Collected data:
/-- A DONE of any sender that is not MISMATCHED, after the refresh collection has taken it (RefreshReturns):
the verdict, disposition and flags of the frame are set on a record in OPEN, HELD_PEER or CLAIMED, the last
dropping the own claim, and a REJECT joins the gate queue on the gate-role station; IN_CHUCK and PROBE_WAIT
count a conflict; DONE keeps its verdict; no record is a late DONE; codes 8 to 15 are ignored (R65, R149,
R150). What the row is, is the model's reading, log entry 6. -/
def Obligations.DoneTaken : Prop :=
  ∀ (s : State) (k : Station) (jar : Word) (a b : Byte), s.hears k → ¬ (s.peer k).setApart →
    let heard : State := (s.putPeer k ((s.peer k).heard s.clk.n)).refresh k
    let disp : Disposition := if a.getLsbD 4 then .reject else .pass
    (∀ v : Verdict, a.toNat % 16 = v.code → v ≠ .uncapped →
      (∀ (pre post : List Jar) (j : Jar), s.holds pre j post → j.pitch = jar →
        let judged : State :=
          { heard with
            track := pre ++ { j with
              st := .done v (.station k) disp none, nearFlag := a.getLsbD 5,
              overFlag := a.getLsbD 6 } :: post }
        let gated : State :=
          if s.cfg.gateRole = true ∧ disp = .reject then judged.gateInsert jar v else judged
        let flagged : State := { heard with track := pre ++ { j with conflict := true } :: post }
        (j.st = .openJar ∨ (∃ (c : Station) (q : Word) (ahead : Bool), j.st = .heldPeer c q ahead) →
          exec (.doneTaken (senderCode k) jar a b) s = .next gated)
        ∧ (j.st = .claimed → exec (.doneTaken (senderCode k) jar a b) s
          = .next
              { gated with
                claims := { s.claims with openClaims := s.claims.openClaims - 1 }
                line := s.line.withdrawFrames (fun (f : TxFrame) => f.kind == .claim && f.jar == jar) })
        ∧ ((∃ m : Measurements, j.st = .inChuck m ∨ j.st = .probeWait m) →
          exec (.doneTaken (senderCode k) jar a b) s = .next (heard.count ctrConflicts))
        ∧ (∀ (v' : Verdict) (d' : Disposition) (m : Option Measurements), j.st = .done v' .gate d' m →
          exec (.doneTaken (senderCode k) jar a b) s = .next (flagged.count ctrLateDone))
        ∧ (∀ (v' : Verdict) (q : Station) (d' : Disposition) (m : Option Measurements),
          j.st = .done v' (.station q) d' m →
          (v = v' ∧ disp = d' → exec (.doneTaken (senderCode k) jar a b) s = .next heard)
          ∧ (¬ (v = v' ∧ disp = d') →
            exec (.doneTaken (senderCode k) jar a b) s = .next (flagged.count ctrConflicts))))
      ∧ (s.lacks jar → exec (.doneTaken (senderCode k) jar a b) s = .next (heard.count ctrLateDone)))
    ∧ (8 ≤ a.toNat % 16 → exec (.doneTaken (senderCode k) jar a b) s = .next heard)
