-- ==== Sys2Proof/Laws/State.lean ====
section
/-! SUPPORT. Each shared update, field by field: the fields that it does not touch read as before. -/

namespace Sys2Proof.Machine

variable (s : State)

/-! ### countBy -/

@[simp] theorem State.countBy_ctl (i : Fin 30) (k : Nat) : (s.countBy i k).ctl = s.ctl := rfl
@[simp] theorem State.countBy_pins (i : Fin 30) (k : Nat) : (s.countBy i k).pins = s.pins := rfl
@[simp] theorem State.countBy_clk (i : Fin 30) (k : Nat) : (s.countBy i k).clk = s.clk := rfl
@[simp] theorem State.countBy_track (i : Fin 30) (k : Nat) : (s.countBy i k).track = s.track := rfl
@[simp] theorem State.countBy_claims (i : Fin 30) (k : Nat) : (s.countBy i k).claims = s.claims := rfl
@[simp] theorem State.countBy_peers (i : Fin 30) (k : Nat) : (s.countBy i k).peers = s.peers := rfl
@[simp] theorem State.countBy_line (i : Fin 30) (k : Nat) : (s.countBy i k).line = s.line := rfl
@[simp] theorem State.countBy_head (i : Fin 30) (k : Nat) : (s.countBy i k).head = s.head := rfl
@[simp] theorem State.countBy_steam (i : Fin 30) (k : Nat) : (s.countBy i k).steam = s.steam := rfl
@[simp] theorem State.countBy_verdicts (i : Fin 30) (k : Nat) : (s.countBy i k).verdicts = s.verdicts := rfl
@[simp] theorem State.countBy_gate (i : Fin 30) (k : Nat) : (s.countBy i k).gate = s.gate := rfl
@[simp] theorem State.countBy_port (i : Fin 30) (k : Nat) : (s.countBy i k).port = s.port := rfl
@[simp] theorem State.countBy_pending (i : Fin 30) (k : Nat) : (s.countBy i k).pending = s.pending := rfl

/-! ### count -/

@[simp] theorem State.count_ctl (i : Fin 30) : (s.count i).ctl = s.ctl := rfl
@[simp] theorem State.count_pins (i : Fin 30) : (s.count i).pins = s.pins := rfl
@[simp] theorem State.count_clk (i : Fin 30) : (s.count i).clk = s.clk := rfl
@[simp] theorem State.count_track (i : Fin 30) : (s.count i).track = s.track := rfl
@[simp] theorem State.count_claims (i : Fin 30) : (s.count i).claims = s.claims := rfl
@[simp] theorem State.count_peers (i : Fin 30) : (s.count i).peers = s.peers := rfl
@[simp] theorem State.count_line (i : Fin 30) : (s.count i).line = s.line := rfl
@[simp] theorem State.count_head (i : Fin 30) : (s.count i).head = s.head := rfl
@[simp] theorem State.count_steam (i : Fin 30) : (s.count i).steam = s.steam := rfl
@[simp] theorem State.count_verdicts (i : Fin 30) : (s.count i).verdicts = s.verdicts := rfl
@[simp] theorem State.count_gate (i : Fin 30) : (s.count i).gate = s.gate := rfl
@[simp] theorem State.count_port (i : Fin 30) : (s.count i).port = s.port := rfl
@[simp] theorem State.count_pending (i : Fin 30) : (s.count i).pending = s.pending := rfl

**Exercise description**
The line containing "dropping the own" marks the end: copy exactly every line from the top of the data above down to it, that line included.

**Response**
/-- A DONE of any sender that is not MISMATCHED, after the refresh collection has taken it (RefreshReturns):
the verdict, disposition and flags of the frame are set on a record in OPEN, HELD_PEER or CLAIMED, the last
dropping the own claim, and a REJECT joins the gate queue on the gate-role station; IN_CHUCK and PROBE_WAIT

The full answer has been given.